- _TASK DETAILS_:
All lines from the one containing "-- ==== Sys2Proof/Machine/KeySchedule.lean" down to the one containing "(R180, R8). -/", both ends included, are to be given again exactly; omit the rest of the listing below.

- _TASK DATA_:
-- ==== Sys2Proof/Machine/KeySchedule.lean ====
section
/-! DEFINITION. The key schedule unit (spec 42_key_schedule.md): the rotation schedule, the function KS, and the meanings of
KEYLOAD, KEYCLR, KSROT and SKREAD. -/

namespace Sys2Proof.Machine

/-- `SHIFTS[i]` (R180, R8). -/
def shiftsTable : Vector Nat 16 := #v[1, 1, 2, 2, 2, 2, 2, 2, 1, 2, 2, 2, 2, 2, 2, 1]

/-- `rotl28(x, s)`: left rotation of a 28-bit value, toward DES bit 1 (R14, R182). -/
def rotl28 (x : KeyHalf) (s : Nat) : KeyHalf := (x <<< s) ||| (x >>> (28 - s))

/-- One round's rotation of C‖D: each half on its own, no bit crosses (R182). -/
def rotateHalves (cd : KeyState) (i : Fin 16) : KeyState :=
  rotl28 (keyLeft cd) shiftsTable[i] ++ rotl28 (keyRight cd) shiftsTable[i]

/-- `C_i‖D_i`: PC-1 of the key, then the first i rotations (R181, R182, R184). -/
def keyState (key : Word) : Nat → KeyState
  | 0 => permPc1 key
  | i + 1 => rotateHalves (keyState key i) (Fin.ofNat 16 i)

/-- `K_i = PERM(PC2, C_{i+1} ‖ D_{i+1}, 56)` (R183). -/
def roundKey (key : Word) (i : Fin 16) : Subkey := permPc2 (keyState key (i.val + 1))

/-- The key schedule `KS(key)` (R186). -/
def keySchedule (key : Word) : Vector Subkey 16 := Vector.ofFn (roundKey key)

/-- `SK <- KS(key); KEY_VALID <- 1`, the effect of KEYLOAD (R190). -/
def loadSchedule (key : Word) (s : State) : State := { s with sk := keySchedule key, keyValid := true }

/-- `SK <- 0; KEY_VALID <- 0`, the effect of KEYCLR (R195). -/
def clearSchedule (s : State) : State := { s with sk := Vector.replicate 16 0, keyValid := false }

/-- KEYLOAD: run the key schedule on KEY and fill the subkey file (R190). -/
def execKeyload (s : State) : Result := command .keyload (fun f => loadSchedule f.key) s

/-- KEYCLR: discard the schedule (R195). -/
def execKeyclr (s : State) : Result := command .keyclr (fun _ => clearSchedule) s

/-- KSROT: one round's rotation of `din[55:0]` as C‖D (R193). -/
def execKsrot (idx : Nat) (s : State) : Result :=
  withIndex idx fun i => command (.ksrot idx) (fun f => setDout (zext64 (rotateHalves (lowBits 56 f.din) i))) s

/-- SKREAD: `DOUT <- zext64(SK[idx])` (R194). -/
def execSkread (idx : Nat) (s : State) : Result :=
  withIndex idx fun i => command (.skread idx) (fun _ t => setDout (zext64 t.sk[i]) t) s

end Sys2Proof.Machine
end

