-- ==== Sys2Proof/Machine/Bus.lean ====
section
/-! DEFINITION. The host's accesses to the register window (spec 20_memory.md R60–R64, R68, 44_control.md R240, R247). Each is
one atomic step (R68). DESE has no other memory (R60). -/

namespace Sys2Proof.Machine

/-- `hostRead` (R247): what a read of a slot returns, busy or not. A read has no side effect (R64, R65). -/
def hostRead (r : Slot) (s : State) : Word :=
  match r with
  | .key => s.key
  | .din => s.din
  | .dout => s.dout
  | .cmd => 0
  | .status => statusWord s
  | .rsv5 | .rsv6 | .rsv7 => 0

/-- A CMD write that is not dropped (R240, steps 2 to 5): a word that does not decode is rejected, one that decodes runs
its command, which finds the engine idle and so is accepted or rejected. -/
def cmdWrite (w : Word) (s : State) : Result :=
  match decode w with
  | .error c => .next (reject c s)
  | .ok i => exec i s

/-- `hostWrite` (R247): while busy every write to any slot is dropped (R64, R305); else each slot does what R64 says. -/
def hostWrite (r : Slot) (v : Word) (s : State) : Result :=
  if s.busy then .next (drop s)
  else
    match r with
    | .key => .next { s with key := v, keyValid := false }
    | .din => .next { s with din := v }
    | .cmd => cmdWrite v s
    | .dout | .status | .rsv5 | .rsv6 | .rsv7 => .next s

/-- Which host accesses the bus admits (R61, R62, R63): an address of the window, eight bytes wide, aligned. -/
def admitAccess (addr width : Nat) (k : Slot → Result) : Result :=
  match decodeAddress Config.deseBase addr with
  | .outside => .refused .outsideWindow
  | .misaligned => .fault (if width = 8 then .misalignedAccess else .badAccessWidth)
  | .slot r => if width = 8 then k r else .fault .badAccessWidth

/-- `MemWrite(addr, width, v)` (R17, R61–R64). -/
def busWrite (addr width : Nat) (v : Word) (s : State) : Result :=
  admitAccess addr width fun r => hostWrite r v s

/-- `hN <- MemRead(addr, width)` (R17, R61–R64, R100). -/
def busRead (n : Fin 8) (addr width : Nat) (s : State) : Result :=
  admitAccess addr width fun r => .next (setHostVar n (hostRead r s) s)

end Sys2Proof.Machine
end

* * *

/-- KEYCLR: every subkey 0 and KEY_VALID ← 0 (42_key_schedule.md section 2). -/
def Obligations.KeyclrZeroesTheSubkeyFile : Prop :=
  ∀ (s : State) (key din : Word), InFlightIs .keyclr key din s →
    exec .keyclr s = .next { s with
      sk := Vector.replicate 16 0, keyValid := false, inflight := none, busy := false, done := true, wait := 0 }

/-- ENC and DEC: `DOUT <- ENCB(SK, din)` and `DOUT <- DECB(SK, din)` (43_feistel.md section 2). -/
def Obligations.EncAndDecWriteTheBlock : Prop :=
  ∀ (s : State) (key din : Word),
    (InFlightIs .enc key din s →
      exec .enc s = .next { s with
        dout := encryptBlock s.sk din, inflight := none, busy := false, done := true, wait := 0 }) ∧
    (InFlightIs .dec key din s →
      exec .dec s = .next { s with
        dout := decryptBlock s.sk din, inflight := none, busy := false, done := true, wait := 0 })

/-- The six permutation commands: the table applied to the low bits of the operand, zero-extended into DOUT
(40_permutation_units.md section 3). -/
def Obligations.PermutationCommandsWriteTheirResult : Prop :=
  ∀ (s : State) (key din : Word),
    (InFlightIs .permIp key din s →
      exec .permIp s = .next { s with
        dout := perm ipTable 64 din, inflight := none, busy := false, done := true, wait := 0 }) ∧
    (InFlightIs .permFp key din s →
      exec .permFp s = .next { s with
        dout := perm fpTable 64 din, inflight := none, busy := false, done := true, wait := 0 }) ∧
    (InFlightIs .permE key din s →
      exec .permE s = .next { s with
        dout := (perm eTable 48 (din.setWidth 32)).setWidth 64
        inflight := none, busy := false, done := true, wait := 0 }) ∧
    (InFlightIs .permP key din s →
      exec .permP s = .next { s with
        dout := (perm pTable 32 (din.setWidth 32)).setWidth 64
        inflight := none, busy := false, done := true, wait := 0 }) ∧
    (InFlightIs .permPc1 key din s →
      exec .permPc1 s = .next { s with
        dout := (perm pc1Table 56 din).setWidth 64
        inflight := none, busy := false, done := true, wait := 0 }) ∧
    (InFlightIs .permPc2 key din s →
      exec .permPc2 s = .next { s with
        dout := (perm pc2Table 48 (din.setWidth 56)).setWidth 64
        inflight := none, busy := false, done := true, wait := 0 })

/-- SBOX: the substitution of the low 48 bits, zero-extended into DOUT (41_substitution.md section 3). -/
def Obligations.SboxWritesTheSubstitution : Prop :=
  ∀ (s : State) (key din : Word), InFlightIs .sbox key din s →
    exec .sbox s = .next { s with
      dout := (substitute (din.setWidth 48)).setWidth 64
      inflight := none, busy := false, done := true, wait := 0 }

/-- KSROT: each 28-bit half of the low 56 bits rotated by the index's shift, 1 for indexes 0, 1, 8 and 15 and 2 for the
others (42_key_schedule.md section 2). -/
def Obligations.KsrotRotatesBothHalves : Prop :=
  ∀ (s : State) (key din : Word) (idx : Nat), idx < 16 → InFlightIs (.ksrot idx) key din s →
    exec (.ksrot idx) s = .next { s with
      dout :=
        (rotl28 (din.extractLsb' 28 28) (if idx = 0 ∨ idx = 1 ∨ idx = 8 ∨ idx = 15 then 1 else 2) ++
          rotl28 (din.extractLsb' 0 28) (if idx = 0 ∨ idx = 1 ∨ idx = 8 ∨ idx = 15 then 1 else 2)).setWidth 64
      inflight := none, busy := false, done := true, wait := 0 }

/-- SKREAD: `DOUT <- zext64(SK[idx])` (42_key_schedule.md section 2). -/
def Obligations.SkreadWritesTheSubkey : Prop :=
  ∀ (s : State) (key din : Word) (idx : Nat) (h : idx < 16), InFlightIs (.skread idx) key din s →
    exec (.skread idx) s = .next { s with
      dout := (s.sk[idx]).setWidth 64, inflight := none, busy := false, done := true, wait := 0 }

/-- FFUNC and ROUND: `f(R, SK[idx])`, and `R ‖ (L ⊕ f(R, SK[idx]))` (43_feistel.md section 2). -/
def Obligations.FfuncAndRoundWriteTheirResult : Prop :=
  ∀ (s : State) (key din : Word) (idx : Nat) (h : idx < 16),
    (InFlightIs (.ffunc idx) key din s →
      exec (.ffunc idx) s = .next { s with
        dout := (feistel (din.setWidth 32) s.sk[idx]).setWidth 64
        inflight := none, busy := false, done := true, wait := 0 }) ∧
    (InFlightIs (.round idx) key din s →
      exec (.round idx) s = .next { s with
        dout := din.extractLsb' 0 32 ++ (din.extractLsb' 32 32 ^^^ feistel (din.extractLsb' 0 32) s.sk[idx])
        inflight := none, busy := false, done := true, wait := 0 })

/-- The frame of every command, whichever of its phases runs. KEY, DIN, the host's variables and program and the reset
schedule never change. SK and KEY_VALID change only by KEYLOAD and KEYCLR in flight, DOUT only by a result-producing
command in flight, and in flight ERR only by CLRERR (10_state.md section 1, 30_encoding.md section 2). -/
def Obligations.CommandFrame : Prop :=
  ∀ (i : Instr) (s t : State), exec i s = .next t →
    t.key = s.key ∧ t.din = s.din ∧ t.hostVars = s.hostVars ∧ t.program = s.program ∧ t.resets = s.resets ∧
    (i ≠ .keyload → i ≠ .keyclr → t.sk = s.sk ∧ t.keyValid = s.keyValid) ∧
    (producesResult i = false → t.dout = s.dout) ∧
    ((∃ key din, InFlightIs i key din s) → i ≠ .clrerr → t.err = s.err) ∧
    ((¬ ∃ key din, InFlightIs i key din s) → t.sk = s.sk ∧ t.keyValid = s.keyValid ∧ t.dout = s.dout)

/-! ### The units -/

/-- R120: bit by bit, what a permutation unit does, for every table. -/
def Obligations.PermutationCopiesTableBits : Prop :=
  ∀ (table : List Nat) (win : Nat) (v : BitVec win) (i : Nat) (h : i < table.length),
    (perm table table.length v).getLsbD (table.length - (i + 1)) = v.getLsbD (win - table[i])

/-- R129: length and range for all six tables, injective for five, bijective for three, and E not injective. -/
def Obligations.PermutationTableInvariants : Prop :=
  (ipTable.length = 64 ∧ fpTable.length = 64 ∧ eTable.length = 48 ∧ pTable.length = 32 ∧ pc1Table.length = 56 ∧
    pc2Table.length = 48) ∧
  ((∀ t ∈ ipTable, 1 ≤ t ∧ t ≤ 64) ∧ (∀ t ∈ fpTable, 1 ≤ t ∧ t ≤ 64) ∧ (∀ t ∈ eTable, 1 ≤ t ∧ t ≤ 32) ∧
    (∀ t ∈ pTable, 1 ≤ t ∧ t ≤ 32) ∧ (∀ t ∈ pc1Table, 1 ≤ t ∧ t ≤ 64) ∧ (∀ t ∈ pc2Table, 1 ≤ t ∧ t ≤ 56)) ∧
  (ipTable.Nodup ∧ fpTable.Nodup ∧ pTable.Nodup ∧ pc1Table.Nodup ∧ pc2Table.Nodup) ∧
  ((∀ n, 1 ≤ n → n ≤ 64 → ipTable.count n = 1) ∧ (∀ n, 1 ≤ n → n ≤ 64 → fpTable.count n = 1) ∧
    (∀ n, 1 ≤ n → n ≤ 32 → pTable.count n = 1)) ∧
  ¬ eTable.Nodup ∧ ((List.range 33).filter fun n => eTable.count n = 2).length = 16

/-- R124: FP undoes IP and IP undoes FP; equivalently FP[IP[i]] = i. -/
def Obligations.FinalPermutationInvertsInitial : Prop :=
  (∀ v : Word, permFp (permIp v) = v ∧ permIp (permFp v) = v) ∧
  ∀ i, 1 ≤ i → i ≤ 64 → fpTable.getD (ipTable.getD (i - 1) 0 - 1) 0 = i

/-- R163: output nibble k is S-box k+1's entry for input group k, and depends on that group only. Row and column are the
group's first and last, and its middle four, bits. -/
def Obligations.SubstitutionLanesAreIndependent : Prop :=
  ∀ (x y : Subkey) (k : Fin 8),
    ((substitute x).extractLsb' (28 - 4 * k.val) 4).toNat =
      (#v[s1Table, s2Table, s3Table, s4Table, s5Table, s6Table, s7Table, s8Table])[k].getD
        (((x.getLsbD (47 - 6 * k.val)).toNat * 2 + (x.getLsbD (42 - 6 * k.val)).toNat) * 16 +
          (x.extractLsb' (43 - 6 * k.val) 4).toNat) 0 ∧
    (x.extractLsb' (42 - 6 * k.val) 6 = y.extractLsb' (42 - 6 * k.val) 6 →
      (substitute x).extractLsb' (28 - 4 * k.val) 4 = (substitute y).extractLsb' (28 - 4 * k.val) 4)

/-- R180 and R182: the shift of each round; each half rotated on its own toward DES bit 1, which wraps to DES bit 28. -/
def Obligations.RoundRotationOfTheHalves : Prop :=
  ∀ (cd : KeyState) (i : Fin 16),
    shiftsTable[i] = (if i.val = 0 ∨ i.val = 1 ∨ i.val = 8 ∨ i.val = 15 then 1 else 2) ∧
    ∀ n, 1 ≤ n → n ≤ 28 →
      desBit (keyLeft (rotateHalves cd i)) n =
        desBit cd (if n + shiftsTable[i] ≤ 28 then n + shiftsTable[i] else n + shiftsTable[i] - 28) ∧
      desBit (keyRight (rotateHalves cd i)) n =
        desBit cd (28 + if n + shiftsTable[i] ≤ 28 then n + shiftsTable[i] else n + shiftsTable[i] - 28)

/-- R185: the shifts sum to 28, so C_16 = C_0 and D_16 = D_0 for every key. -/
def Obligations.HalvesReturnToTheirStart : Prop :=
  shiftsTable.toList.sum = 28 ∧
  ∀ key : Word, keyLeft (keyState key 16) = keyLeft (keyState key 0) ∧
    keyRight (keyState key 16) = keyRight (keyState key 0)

...

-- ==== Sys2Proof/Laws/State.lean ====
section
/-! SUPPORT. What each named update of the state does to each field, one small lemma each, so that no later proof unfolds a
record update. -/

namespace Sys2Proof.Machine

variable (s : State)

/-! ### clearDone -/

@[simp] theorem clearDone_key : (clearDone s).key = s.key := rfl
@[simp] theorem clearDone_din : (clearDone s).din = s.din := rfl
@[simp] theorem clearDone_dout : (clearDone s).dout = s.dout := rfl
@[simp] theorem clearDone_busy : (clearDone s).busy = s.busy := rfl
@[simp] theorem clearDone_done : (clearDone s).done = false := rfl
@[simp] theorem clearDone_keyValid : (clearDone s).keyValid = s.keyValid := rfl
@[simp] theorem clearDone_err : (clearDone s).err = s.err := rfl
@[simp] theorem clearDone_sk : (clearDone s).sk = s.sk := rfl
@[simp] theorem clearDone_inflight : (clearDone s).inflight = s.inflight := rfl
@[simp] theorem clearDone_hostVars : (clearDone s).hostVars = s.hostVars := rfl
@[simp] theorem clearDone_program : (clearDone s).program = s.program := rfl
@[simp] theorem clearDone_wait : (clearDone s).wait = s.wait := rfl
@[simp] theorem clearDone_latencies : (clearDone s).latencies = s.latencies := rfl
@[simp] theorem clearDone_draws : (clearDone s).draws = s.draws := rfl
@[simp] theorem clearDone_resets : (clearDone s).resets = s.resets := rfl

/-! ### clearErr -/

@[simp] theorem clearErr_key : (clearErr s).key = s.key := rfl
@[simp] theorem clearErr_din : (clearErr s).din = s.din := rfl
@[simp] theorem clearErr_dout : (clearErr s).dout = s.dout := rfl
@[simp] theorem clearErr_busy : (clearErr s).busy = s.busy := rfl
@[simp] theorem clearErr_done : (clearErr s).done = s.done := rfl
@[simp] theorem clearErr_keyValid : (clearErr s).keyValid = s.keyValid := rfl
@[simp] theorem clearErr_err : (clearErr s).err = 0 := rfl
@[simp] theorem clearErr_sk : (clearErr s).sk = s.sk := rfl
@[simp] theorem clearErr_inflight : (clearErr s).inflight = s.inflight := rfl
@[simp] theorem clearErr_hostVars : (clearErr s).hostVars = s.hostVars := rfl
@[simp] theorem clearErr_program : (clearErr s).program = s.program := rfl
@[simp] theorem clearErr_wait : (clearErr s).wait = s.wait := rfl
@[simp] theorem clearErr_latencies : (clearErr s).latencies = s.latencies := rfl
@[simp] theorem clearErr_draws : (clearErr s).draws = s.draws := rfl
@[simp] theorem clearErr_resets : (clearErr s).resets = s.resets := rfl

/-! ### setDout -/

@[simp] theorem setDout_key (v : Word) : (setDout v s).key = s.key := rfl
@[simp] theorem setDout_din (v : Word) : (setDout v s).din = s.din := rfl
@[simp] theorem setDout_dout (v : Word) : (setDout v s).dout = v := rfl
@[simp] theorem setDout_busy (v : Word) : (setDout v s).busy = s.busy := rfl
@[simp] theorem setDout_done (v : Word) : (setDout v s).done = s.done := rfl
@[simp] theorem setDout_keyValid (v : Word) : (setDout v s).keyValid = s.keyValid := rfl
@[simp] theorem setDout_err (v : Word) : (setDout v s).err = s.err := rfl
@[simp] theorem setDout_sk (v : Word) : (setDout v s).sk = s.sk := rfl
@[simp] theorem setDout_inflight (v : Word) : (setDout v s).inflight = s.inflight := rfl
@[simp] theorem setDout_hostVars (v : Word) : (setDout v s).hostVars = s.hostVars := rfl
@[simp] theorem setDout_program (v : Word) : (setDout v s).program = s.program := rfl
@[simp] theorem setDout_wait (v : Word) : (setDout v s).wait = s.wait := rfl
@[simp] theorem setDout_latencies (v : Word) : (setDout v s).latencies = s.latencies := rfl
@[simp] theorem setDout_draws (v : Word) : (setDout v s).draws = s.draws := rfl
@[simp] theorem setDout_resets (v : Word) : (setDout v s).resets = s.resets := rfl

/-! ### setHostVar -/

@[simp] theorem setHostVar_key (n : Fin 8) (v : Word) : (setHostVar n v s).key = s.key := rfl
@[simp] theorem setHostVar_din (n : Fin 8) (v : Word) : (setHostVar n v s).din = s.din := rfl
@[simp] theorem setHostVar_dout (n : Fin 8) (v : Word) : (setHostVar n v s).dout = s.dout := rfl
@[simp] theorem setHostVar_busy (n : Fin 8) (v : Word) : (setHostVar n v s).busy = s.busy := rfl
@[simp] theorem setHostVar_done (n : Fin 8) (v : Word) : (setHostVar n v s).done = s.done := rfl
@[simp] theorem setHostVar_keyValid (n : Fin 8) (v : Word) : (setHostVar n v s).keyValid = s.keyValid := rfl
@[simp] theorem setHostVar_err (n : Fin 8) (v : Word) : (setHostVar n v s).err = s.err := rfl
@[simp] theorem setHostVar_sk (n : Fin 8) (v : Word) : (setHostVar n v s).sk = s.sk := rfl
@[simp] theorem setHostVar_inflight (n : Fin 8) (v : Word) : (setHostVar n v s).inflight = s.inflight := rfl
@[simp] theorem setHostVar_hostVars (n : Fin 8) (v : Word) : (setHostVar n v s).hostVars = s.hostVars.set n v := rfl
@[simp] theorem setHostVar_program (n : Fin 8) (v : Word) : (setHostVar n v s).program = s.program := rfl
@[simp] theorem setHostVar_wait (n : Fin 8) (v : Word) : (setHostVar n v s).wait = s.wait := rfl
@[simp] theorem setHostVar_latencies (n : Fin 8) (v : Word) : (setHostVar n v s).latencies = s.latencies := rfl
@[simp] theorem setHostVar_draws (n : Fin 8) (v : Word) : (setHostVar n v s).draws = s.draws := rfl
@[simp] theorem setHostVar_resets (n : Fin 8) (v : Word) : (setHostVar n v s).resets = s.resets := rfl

- _EXERCISE RESPONSE_:
-- ==== Sys2Proof/Machine/KeySchedule.lean ====
section
/-! DEFINITION. The key schedule unit (spec 42_key_schedule.md): the rotation schedule, the function KS, and the meanings of
KEYLOAD, KEYCLR, KSROT and SKREAD. -/

namespace Sys2Proof.Machine

/-- `SHIFTS[i]` (R180, R8). -/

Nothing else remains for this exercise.